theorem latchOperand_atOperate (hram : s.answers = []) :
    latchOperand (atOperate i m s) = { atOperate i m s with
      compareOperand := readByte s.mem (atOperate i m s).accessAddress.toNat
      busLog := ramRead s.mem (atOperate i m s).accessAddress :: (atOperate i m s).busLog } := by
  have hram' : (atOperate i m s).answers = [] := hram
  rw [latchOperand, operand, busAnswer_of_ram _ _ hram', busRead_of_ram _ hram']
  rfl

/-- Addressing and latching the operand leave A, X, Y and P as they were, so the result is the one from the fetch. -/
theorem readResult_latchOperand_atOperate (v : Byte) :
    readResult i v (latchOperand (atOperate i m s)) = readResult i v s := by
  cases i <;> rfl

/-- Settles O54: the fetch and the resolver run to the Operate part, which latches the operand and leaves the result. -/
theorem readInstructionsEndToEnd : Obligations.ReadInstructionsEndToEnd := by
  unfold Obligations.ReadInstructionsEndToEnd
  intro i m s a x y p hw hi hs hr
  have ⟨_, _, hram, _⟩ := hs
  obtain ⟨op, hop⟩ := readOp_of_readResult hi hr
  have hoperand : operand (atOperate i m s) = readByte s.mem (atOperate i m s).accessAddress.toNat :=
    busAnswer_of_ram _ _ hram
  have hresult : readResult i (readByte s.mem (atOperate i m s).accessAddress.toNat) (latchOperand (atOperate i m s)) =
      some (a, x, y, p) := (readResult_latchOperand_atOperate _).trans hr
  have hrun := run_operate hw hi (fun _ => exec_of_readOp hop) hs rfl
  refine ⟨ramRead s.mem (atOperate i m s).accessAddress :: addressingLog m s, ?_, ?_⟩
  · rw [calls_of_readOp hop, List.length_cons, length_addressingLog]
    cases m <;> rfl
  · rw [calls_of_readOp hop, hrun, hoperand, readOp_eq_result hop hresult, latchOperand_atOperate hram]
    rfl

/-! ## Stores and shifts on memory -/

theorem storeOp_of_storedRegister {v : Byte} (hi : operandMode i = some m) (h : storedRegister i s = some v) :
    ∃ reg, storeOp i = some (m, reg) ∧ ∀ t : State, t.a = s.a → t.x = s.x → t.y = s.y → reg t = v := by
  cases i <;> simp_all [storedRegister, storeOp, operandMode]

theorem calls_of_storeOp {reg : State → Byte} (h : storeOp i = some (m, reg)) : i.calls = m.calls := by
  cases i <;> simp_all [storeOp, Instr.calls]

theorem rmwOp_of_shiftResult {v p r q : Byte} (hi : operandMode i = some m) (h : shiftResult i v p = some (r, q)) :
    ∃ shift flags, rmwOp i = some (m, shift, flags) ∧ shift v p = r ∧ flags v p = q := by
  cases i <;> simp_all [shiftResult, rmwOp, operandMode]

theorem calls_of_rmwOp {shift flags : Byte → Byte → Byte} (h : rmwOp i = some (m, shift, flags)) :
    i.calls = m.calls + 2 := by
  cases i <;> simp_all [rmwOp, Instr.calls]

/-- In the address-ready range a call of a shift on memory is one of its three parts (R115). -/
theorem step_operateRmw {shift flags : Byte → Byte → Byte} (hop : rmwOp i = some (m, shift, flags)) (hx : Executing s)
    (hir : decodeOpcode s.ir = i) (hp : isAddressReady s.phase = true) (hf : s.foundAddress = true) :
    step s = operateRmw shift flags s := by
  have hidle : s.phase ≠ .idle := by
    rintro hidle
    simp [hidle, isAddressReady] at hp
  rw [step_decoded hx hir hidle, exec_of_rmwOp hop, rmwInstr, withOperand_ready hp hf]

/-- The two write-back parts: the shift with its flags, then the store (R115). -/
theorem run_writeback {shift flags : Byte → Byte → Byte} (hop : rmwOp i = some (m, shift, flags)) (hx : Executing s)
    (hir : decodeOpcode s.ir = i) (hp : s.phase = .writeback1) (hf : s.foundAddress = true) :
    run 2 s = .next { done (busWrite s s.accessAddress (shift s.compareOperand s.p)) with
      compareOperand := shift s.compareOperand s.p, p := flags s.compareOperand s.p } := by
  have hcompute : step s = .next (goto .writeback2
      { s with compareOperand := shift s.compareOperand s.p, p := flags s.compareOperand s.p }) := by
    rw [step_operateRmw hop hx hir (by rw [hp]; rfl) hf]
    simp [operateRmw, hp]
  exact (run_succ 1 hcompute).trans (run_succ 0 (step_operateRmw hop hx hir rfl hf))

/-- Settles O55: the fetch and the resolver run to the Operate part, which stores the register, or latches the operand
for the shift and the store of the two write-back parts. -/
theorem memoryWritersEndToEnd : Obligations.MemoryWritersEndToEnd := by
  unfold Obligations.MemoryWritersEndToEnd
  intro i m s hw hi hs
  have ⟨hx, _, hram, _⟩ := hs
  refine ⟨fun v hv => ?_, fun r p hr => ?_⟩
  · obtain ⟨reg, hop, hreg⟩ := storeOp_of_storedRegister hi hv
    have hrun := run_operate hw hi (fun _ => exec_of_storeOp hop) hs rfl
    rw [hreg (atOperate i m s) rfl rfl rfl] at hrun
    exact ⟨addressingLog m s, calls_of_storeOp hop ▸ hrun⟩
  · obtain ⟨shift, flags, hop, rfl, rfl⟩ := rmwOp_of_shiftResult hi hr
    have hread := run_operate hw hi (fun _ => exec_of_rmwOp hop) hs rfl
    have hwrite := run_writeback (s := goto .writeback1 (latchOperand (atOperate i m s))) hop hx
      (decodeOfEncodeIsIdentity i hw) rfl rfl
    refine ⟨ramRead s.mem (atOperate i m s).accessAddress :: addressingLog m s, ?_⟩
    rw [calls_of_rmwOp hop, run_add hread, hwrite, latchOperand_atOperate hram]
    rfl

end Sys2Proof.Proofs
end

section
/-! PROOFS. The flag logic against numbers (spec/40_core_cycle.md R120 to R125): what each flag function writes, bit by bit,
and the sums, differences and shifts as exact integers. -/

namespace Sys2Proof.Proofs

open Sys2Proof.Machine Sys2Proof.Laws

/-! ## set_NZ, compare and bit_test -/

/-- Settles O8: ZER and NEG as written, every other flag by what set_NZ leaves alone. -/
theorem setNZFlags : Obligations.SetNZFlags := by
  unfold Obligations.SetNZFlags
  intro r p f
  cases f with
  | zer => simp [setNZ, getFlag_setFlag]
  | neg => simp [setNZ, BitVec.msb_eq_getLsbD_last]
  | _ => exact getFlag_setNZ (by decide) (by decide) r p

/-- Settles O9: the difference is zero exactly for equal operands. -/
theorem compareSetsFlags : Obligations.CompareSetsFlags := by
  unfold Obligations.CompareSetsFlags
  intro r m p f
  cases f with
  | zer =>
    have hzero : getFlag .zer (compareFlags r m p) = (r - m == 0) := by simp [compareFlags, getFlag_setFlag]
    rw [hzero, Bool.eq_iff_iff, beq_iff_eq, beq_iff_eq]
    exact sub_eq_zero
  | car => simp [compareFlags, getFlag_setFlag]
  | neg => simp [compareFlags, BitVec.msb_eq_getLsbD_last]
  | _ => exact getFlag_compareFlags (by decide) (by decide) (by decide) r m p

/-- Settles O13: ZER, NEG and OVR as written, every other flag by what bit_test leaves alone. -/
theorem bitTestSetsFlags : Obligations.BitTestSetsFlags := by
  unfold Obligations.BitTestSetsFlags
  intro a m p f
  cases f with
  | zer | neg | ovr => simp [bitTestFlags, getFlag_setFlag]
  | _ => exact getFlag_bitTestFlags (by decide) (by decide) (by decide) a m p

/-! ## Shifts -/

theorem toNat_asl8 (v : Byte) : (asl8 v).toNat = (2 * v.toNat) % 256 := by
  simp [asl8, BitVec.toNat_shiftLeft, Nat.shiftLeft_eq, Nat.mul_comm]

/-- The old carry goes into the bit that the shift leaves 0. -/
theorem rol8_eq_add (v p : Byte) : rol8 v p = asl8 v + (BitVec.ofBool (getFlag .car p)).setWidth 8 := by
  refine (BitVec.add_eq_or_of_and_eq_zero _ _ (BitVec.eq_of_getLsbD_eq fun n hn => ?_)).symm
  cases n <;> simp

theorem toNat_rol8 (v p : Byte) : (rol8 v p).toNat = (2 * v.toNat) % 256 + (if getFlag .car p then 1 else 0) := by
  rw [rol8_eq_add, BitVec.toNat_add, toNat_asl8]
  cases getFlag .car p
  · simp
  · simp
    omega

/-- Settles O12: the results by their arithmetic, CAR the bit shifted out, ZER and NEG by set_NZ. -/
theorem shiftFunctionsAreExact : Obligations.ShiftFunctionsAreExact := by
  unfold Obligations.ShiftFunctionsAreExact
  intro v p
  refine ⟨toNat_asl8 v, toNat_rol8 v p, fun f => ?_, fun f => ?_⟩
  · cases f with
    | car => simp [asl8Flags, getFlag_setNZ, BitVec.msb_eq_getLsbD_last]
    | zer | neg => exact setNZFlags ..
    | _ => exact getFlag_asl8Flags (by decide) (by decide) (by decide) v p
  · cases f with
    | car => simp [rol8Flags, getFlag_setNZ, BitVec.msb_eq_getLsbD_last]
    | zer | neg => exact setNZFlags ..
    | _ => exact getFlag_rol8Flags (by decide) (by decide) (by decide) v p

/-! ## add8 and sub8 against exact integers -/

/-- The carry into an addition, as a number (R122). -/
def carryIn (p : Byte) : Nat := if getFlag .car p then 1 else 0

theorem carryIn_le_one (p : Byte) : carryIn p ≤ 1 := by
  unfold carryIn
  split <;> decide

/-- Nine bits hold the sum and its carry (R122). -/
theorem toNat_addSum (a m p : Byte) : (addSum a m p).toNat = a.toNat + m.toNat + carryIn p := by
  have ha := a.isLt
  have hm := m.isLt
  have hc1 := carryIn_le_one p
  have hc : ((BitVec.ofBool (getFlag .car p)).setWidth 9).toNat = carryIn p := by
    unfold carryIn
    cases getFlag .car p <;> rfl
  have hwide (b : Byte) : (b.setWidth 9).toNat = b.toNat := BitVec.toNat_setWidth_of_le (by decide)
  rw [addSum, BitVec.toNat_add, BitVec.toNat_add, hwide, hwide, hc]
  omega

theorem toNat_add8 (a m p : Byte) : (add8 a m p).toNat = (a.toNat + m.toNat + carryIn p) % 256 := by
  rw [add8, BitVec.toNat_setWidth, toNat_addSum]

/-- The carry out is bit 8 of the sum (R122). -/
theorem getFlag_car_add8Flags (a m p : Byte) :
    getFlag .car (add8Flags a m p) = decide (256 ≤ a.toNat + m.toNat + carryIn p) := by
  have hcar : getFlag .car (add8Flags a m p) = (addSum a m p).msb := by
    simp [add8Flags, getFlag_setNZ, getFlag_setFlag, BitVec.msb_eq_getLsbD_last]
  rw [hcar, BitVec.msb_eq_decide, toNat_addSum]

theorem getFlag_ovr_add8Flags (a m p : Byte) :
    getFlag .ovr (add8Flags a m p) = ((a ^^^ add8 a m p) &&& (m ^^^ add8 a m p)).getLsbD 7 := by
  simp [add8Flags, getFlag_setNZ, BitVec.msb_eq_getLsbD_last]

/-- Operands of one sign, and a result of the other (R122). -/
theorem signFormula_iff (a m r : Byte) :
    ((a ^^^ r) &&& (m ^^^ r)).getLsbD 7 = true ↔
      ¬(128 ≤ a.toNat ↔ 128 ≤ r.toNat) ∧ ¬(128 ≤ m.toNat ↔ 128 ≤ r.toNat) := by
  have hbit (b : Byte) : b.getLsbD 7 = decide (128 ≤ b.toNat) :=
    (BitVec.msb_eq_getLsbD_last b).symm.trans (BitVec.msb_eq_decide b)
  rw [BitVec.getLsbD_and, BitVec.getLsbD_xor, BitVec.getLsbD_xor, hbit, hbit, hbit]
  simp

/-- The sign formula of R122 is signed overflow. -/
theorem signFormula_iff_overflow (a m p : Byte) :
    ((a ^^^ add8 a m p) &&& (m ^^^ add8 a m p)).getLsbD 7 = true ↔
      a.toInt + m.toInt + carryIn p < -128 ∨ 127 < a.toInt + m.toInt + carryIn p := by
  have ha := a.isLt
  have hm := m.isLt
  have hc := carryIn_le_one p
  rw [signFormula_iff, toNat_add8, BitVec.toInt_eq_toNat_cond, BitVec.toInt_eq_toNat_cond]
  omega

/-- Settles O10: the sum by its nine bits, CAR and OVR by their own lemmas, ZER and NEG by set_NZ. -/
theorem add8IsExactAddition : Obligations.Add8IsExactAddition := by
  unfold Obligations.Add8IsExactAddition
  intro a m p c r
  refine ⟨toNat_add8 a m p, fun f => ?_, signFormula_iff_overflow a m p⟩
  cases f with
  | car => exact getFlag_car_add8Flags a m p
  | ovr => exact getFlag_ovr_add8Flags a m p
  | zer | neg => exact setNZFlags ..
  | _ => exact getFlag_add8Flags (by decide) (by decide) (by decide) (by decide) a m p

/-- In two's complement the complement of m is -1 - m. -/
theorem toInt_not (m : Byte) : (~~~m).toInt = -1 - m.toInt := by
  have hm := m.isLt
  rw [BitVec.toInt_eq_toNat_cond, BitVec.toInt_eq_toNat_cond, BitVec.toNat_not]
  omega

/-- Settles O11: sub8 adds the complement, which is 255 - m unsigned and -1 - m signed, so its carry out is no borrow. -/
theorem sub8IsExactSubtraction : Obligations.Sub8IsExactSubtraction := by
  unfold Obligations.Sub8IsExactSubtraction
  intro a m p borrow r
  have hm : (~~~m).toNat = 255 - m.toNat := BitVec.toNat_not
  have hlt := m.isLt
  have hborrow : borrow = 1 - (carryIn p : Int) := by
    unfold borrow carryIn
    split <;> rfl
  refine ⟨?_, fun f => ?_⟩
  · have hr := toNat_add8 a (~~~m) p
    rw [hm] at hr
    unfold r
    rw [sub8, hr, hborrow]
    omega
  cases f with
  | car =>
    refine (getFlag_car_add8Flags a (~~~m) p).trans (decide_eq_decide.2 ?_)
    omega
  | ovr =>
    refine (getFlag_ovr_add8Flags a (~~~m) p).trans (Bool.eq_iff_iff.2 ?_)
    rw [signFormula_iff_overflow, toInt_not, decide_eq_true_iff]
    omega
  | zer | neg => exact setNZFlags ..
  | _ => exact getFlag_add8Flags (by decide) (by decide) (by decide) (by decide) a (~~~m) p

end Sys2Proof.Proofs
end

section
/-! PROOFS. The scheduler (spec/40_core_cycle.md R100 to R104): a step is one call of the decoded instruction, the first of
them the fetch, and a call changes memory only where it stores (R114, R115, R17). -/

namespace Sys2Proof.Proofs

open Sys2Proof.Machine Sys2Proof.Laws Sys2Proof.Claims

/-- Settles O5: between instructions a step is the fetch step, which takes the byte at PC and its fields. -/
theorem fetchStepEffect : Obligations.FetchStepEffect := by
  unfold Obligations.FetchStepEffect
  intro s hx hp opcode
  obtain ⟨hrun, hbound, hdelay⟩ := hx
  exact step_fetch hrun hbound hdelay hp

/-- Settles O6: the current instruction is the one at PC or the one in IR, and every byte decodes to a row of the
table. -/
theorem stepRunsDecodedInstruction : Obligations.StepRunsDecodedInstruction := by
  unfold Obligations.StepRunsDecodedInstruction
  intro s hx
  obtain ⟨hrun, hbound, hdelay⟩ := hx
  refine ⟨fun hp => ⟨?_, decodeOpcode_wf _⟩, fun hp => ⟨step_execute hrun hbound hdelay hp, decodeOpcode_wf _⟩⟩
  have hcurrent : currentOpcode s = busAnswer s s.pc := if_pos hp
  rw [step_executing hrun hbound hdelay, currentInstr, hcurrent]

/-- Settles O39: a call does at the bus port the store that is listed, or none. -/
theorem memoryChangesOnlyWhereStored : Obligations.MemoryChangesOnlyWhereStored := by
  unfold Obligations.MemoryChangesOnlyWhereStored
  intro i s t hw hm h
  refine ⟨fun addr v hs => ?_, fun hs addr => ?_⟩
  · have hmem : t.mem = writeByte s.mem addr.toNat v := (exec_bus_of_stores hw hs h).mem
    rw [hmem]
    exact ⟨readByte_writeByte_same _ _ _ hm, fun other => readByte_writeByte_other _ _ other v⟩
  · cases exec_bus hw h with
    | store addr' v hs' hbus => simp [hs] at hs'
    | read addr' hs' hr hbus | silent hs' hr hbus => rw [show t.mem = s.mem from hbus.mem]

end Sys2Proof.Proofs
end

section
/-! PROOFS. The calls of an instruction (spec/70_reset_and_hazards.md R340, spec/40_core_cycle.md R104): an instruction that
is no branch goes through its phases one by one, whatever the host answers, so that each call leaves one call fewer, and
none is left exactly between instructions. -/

» **Work order**
Reproduce word for word the lines of the records above, beginning at the first and ending with the line where "theorem readResult_latchOperand_atOperate (v" appears, and nothing past it.

» **Result for this exercise**
theorem latchOperand_atOperate (hram : s.answers = []) :
    latchOperand (atOperate i m s) = { atOperate i m s with
      compareOperand := readByte s.mem (atOperate i m s).accessAddress.toNat
      busLog := ramRead s.mem (atOperate i m s).accessAddress :: (atOperate i m s).busLog } := by
  have hram' : (atOperate i m s).answers = [] := hram
  rw [latchOperand, operand, busAnswer_of_ram _ _ hram', busRead_of_ram _ hram']
  rfl

/-- Addressing and latching the operand leave A, X, Y and P as they were, so the result is the one from the fetch. -/
theorem readResult_latchOperand_atOperate (v : Byte) :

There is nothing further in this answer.